Suppose $V$ is finite-dimensional and $U$ is a subspace of $V$. Then there is a subspace $W$ of $V$ such that $V = U\bigoplus W$.

Proof Because $V$ is finite-dimensional, so is $U$ (proved in 2.26. I am OK). Thus there is a basis $u_1,...,u_m$ of $U$. Of course $u_1,...u_m$ is a linearly independent list of vectors in $V$ (I am OK). Hence this list can be extended to a basis $u_1,...,u_m, w_1,...,w_n$ of $V$ (I am not OK. Does it mean $w_1,...w_n$ can only be vectors that extend to the basis of $V$? If so, why the title of the proof said EVERY subspace of $V$ is part of a direct sum equal to $V$).

To prove $V = U\bigoplus W$, we need only show that $$V = U+W \text{ and } U \cap W = \{0\}$$ (I am OK).

To prove the first equation above, suppose $v \in V$. Then, because the list $u_1,...,u_m, w_1,...w_n$ spans $V$, there exist $a_1,...a_m, b_1,...b_m \in \mathbb{F}$ such that $$v=a_1u_1+...+a_mu_m+b_1w_1+...+b_nw_n$$.

In other words, we have $v=u+w$, wheere $u \in U$ and $w \in W$ are defined as above.
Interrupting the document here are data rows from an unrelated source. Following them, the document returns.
/-- Program slots (R291-R303, R470): a LOAD that is short of a resource is REFUSED_LOAD with the report; one that is not copies its
stages; its end makes the slot READY and measures it, or empties it, by the checks; a verification keeps or loses it; an UNLOAD
empties a slot without RUNs and drains one with them. -/
def Obligations.ProgramSlotsLoadVerifyAndEmpty : Prop :=
  (∀ (r : BitVec 16) (d : BitVec 512) (s : State) (p k mask a : Nat) (c : List Byte) (ks : List KindNeed), AtUnit 0x60 r d p s →
    bit (rg s .AD_CTL) 0 = false → k = fld d 17 1 → k < planNat s p (·.progMax) → mask = fld d 19 1 → mask < 16 →
    (fld d 18 1 = 1 ∧ a = fld d 24 8 ∨ fld d 18 1 = 4 ∧ a = 2 ^ 63 + fld d 24 8 % 2 ^ 63) → fld d 32 8 < hbmEnd →
    fld d 40 24 = 0 → (progOf s p k).st = .empty → inCheck s (spliceReqOf s p) a (fld d 20 4) = okV →
    c = rdBytes s a (fld d 20 4) → contOk c (fld d 20 4) s.lay.img.conduct = true →
    (cStages c = 0 ∨ mask ≠ 0 ∧ (dieBits mask).length % cStages c = 0) → ks = kindNeeds s p c mask →
    (fld d 32 8 = 0 ∨ outCheck s (spliceReqOf s p) (fld d 32 8) 64 = okV) →
    (∀ det, loadDetail ks = some det → (ringOf s (cqOf s r.toNat)).held = [] →
      ∃ t, exec (.load r d) s = .next (after s t) ∧ OneRecord s t r d stRefusedLoad 0 0 0 0 det ∧ t.ad = s.ad ∧
        (fld d 32 8 ≠ 0 → HoldsAt t (fld d 32 8) (loadReport ks) (recordSpans s r.toNat)) ∧
        KeepsOutside ((fld d 32 8, 64) :: recordSpans s r.toNat) s t) ∧
    (∀ x u, loadDetail ks = none →
      (if cKey c = 0 then bit (rg s .AD_PART_CFG p) 0 = true else (nget s.wkeys (2 ^ 32 * p + cKey c)).isSome = true) →
      copyStages p ⟨.loading, mask, c, [], [], ringBaseFor s p (progRings c), p, some (r.toNat, d)⟩ (dieBits mask) s = some (x, u) →
      exec (.load r d) s = .next (after s (putProg p k x u)) ∧ x.st = .loading ∧ x.cont = c ∧ x.mask = mask ∧
        x.cmd = some (r.toNat, d) ∧ u.recs = s.recs ∧ u.ad = s.ad ∧ u.ht.slots = s.ht.slots)) ∧
  (∀ (p : Fin 16) (k : BitVec 8) (r : BitVec 16) (d : BitVec 512) (s : State) (x : Prog), progOf s p k.toNat = x →
    x.st = .loading → x.cmd = some (r.toNat, d) →
    (progChecks s x = true → ∃ t, exec (.vocabLoadDone (.prog p k)) s = .next (after s t) ∧
      progOf t p k.toNat = { x with st := .ready, cmd := none } ∧ OneRecord s t r d stDone 0 0 0 0 0 ∧
      (ngetD t.plog p plog0).l =
        sha384 ((ngetD s.plog p plog0).l ++ plogRec 3 k.toNat 0 (cDigest x.cont) (cBuild x.cont))) ∧
    (progChecks s x = false → ∃ t, exec (.vocabLoadDone (.prog p k)) s = .next (after s t) ∧ progOf t p k.toNat = prog0 ∧
      OneRecord s t r d stFaultContext 0 0 0 0 0 ∧ t.plog = s.plog)) ∧
  (∀ (p : Fin 16) (k : BitVec 8) (s : State) (x : Prog), progOf s p k.toNat = x → x.st = .verifying →
    (progChecks s x = true →
      exec (.slotVerifyDone (.prog p k)) s = .next (after s (putProg p k.toNat { x with st := .ready } s))) ∧
    (progChecks s x = false → exec (.slotVerifyDone (.prog p k)) s = .next (after s (putProg p k.toNat prog0
      (dropProg x (evt Ev.VOCAB_LOST (unitReq 0x10 p) (65536 + 256 * p + k.toNat) s)))))) ∧
  (∀ (r : BitVec 16) (d : BitVec 512) (s : State) (p k : Nat), AtUnit 0x61 r d p s → k = fld d 17 1 →
    k < planNat s p (·.progMax) → fld d 18 46 = 0 → (progOf s p k).st = .ready →
    (progRuns s p k ≠ 0 → exec (.unload r d) s =
      .next (after s (putProg p k { progOf s p k with st := .draining, cmd := some (r.toNat, d) } s))) ∧
    (progRuns s p k = 0 → ∃ t, exec (.unload r d) s = .next (after s t) ∧ progOf t p k = prog0 ∧
      (∀ j, j ≠ 256 * p + k → nget t.ad.progs j = nget s.ad.progs j) ∧ t.ad.runs = s.ad.runs ∧
      OneRecord s t r d stDone 0 0 0 0 0))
Thus $v \in U + W$, completing the proof that $V = U + W$. (I am also OK.)

To show that $U \cap W = \{0\}$, suppose $v \in U \cap W$. Then there exist scalars $a_1,...,a_m,b_1,...b_n \in \mathbb{F}$ such that

$$v=a_1v_1+...+a_mv_m = b_1w_1+...+b_nw_n$$. Thus $$a_1u_ + ...+a_mu_m - b_1w_1-...-b_nw_n = 0$$

Because $u_1,...u_m,w_1,...,w_n$ is linearly independent, this implies that $a_1=...=a_m=b_1=...=b_n = 0$. Thus $v=0$, completing the proof that $U \cap W = \{0\}$.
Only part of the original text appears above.